___ LISTED ENTRIES ___
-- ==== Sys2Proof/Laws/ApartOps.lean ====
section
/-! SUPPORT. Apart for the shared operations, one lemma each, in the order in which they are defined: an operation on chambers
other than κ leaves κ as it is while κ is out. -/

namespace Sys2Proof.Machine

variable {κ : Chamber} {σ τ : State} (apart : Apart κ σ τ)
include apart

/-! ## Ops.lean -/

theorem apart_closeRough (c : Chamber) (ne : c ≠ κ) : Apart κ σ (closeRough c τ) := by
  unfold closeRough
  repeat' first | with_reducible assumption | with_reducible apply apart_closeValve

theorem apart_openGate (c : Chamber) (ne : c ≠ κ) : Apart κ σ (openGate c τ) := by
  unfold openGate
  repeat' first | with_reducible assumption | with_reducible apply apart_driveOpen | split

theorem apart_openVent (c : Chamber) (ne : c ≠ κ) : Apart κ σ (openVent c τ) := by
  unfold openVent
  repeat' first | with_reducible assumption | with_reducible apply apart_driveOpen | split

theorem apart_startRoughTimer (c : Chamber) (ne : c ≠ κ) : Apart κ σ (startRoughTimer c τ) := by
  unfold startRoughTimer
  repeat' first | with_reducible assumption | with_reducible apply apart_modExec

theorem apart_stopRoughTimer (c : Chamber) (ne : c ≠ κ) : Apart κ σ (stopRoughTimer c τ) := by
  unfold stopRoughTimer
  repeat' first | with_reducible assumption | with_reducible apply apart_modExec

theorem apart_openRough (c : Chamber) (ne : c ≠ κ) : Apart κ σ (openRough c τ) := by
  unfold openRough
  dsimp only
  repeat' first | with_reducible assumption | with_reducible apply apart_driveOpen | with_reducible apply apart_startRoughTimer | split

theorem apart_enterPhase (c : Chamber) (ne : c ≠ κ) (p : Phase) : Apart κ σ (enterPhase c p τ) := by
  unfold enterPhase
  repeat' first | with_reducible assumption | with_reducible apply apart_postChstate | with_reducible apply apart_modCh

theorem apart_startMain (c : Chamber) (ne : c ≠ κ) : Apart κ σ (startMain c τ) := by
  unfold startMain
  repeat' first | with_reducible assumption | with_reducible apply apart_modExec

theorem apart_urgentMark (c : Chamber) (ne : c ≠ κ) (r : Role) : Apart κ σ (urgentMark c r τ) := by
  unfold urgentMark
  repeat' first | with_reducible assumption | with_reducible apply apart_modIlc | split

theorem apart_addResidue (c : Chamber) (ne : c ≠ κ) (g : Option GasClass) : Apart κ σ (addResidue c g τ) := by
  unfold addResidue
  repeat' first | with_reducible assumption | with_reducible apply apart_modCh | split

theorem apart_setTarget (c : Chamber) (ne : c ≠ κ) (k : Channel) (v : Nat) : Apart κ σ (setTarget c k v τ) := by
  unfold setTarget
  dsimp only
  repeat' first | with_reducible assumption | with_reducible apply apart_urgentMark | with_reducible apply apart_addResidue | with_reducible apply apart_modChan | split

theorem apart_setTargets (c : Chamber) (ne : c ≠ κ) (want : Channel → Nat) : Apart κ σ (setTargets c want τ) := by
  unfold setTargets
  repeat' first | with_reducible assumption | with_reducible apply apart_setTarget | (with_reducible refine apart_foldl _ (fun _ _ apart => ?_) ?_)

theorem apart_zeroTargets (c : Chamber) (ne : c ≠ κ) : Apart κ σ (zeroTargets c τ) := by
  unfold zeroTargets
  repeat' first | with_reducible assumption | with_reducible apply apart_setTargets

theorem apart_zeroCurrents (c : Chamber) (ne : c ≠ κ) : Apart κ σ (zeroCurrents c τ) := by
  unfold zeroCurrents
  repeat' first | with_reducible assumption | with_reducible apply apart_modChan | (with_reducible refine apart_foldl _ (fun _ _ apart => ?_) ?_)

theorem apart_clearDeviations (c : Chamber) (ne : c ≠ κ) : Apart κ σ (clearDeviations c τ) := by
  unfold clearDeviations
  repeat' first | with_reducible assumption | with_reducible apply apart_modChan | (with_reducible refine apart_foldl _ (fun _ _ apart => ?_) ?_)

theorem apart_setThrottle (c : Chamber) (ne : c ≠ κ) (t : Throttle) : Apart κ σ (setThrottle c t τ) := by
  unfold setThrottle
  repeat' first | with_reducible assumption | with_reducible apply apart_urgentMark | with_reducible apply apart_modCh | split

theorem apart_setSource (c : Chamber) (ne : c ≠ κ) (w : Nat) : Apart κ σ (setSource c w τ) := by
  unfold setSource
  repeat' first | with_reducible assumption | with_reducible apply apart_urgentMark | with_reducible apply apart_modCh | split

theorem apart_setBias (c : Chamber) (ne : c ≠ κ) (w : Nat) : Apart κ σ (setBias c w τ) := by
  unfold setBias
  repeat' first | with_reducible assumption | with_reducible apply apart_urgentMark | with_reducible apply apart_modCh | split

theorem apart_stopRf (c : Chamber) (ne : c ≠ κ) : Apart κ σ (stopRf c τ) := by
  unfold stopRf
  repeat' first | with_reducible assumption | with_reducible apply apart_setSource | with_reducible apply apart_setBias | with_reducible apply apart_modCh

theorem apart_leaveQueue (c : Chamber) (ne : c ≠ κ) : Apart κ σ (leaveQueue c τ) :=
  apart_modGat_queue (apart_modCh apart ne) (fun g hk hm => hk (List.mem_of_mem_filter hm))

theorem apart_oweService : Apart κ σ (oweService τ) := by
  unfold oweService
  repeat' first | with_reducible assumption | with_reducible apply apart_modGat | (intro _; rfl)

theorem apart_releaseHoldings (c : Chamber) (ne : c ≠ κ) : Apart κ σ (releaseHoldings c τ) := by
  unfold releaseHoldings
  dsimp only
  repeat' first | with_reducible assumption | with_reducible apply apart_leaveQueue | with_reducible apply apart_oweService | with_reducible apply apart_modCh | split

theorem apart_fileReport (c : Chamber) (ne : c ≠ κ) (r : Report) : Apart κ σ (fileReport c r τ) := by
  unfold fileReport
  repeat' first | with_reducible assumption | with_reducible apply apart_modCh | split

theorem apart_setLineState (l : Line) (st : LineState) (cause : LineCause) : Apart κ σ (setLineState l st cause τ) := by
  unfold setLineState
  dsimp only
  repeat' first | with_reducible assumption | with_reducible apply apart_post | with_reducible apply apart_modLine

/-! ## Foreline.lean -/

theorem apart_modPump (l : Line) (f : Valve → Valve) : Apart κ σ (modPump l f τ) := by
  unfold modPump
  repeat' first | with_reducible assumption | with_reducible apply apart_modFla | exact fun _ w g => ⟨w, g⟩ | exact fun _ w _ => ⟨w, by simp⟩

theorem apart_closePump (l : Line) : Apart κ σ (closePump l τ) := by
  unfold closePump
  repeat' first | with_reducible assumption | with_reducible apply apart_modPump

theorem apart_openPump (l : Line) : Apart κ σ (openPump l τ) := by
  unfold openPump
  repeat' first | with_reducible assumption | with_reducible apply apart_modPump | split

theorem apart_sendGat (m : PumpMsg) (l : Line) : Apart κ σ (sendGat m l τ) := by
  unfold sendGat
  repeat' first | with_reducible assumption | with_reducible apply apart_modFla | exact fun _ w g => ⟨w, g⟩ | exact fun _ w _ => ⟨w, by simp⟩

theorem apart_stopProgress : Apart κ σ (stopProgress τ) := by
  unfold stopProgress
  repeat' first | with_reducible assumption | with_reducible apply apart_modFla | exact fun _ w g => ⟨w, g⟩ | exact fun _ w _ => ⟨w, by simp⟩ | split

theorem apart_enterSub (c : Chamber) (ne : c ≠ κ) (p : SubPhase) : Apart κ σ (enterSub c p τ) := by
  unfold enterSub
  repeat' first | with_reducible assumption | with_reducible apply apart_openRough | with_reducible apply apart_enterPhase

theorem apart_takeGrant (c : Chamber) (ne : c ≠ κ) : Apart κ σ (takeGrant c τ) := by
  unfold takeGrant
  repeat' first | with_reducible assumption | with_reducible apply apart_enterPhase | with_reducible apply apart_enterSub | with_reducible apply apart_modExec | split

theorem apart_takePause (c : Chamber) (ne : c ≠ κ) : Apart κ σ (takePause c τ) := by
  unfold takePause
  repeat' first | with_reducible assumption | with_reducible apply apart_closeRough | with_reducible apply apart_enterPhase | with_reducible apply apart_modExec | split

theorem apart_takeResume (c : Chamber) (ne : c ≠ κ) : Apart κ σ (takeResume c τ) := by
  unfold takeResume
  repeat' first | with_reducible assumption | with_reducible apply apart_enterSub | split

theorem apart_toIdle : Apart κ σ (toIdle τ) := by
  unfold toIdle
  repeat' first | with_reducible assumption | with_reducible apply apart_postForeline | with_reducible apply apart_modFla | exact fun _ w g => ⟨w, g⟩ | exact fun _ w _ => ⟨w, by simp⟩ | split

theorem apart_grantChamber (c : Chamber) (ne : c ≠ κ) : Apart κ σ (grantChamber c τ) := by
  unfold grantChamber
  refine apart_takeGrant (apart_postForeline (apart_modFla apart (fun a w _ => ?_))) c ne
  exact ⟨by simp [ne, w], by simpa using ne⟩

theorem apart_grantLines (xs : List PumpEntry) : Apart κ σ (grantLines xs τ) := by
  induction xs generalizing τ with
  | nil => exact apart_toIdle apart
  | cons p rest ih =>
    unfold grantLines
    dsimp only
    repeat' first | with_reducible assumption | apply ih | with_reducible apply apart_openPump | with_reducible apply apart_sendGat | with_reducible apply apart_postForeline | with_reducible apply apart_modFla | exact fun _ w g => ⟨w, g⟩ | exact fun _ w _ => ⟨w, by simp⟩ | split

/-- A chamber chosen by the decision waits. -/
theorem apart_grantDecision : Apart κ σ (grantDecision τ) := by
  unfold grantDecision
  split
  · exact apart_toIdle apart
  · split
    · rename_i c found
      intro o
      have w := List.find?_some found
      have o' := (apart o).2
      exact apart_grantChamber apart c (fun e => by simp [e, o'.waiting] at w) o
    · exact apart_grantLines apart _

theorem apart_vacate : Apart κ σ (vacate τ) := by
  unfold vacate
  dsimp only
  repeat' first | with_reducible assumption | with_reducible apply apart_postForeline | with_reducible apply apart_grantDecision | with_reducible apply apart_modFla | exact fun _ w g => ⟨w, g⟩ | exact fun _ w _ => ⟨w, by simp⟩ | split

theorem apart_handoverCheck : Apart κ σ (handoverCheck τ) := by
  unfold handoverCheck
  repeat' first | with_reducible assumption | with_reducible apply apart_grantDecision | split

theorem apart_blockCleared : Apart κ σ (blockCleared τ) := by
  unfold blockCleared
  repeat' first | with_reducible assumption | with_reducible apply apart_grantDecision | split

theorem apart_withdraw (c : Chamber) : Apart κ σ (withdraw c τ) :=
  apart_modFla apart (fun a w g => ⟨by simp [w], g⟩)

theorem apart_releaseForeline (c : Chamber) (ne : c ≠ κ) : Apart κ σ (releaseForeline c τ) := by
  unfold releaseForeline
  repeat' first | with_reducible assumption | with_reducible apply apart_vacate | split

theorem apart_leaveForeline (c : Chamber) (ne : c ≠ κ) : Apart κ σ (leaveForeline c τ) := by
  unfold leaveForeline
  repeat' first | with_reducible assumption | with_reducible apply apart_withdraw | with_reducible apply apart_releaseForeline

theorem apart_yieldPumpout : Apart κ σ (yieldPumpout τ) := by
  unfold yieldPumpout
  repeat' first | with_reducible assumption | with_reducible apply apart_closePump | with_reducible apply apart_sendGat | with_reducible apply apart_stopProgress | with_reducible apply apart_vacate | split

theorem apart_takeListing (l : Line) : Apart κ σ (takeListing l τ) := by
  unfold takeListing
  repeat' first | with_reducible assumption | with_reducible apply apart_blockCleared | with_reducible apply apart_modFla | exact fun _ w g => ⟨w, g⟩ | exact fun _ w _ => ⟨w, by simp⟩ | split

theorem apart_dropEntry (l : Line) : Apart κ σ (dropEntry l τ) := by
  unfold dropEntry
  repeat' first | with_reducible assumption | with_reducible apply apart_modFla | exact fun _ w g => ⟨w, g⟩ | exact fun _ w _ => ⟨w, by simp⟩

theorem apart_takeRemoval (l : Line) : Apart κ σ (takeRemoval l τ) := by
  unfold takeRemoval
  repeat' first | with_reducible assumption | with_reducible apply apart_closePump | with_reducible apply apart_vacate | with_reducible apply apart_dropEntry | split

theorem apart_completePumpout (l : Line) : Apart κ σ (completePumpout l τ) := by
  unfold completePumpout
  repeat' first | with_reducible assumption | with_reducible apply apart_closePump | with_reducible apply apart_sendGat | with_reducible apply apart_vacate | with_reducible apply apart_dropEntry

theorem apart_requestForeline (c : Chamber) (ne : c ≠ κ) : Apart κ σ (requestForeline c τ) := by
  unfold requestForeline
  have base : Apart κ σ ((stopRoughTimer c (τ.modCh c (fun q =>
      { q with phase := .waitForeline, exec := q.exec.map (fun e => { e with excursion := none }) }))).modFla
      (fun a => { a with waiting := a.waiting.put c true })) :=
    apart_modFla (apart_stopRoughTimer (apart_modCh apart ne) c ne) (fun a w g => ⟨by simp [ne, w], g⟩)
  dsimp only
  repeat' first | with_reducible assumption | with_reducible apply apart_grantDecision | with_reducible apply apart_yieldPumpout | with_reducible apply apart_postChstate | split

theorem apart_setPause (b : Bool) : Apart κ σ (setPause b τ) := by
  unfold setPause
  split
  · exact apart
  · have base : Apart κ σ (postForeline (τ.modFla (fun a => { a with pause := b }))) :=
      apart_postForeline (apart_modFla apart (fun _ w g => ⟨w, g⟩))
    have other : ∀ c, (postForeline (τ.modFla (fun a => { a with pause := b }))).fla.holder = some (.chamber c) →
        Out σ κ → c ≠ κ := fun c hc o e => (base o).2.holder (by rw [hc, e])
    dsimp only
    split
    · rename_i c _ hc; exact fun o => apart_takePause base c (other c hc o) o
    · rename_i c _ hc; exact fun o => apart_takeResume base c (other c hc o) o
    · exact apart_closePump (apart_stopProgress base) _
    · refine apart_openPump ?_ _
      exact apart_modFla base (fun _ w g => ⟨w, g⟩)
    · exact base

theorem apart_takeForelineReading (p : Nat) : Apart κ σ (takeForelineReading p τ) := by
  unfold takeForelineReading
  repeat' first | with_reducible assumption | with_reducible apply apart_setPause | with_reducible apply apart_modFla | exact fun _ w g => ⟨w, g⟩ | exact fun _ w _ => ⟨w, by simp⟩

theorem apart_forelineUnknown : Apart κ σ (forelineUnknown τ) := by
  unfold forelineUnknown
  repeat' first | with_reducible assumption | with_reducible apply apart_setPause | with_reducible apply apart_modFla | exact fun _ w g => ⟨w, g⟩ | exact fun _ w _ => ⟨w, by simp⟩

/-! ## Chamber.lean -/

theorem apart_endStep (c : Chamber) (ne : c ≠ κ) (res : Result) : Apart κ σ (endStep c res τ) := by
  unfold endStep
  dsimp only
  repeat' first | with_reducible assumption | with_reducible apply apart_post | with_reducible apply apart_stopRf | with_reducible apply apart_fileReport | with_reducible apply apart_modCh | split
___
___ LISTED ENTRIES ___
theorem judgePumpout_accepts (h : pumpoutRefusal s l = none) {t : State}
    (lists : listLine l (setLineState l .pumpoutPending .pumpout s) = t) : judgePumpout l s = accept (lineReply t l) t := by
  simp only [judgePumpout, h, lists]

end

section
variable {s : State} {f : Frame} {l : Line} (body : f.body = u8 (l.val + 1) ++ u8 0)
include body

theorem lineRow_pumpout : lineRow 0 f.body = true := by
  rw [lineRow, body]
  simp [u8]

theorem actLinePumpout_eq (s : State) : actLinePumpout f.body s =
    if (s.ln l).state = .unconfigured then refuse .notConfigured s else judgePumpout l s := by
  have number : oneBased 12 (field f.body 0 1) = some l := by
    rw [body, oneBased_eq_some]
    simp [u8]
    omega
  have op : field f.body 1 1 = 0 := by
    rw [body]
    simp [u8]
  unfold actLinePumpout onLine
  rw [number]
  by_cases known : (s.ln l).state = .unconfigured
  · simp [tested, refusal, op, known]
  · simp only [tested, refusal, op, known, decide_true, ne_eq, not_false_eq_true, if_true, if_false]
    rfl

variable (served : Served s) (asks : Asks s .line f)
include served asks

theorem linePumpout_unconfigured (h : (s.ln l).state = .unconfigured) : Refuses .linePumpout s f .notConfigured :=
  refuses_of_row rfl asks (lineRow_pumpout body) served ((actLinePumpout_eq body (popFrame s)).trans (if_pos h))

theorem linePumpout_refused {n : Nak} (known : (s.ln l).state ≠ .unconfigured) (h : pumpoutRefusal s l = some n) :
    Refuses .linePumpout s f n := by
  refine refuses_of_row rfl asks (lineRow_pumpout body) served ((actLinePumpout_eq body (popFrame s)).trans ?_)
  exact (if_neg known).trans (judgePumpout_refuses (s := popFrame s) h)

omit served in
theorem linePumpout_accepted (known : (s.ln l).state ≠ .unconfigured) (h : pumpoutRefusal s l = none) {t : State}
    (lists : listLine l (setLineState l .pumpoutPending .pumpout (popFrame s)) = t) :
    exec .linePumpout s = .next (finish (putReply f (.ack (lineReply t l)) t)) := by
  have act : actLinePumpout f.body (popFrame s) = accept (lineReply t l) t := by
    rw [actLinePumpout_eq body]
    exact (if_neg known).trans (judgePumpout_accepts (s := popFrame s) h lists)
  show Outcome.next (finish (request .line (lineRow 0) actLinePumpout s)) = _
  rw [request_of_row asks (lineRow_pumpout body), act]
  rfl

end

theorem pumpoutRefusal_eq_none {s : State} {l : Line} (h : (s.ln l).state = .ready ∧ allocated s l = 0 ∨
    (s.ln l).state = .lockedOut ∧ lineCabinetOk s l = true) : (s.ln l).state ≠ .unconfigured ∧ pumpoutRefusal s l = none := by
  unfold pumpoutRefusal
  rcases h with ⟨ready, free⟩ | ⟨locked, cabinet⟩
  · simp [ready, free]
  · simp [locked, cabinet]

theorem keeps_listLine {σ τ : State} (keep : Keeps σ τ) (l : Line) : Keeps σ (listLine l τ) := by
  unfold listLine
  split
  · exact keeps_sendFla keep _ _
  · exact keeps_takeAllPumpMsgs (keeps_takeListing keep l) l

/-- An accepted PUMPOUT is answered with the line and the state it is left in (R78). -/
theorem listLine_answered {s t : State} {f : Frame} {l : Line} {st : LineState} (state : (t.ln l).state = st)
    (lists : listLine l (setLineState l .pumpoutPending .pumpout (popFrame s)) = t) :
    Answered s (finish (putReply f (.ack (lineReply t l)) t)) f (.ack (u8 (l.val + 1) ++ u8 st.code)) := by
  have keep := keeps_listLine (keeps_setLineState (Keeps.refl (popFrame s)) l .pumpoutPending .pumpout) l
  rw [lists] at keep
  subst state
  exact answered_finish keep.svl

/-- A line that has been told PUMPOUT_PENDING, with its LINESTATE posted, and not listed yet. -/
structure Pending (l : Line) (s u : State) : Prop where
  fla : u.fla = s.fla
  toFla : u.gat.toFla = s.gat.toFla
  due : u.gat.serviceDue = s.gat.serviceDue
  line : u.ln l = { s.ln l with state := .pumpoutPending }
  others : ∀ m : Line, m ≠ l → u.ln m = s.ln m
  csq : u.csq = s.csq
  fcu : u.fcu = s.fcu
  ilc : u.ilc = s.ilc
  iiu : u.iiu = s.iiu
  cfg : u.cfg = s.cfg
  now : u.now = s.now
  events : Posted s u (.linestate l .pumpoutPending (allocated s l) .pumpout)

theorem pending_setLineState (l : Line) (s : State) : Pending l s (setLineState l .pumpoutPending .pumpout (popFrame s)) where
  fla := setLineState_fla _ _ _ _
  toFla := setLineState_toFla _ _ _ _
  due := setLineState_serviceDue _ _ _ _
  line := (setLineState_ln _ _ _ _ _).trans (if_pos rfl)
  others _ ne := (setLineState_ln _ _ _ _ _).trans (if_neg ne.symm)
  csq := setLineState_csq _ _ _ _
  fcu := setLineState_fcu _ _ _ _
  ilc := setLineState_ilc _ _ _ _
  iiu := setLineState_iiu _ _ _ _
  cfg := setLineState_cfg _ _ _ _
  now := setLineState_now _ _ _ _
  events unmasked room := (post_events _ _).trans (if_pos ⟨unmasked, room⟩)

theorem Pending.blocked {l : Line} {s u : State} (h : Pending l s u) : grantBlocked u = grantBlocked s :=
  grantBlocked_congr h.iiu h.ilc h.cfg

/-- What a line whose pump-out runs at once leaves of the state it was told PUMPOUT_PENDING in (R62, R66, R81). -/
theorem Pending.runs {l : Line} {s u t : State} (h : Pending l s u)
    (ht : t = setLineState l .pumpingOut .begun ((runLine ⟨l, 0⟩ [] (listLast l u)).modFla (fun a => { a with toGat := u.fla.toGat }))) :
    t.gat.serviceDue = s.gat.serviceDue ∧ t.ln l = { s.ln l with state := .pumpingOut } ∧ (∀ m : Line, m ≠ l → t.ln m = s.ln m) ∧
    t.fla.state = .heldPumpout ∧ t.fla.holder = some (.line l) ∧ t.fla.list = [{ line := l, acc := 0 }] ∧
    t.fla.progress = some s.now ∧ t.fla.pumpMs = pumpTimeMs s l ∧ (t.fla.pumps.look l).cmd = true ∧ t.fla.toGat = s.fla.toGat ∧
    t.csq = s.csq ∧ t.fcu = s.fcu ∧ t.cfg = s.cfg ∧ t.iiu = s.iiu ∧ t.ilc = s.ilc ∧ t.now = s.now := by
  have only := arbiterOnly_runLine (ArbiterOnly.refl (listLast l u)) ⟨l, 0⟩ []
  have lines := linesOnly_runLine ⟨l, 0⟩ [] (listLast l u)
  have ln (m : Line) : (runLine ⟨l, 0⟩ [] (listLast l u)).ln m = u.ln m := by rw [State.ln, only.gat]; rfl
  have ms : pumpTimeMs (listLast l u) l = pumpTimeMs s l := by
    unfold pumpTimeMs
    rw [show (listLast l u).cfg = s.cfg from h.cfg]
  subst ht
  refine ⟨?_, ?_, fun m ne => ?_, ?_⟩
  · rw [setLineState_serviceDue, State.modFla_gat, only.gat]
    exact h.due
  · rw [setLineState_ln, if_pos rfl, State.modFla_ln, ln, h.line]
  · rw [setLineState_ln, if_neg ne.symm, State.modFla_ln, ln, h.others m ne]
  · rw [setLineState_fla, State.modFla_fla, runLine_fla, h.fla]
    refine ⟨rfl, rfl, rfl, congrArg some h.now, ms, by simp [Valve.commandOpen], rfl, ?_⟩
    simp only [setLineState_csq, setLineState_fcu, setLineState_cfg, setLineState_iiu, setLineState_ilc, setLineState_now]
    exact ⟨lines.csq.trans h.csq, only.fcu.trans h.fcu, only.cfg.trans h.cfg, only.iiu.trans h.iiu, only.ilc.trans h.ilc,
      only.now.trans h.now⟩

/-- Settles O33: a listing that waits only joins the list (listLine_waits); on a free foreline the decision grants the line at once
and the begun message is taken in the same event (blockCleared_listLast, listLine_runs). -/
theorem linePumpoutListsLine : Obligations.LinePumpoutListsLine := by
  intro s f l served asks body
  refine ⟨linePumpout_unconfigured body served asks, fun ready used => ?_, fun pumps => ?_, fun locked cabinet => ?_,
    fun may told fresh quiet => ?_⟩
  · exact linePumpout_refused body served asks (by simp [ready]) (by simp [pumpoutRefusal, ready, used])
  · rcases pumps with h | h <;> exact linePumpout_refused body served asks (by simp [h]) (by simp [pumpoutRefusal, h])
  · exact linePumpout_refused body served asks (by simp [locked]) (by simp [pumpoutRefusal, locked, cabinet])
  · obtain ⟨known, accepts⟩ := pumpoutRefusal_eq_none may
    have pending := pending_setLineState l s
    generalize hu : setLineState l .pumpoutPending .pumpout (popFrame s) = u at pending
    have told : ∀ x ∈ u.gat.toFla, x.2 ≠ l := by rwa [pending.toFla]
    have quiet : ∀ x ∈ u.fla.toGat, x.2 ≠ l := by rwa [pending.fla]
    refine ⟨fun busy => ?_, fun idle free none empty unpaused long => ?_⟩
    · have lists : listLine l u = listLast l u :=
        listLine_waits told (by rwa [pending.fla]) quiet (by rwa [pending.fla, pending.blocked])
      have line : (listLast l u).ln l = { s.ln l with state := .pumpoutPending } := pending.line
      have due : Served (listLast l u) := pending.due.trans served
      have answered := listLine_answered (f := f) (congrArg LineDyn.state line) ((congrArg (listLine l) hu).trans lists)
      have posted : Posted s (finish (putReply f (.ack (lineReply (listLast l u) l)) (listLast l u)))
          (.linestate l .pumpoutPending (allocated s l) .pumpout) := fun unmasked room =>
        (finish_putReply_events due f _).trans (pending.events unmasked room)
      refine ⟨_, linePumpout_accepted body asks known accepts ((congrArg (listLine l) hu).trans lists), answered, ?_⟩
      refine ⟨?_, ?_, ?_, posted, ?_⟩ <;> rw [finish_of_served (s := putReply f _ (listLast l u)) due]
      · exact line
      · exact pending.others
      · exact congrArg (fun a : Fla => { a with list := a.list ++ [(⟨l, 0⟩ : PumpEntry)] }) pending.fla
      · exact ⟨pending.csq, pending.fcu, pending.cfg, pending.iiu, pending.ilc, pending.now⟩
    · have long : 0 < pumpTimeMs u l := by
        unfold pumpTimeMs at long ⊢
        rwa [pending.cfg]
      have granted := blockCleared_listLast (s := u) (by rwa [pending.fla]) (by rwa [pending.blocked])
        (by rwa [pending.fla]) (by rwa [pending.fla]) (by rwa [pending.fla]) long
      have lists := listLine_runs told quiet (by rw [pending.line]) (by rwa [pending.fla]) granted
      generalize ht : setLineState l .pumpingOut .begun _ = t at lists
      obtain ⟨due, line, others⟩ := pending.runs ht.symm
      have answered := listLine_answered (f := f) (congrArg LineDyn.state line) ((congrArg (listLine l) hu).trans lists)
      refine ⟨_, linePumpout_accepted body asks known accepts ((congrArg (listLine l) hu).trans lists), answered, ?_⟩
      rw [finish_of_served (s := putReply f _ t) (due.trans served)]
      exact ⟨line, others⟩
___
Search the entries for the word "long" and gather every line where it appears.

    refine ⟨fun busy => ?_, fun idle free none empty unpaused long => ?_⟩
    · have long : 0 < pumpTimeMs u l := by
        unfold pumpTimeMs at long ⊢
        (by rwa [pending.fla]) (by rwa [pending.fla]) (by rwa [pending.fla]) long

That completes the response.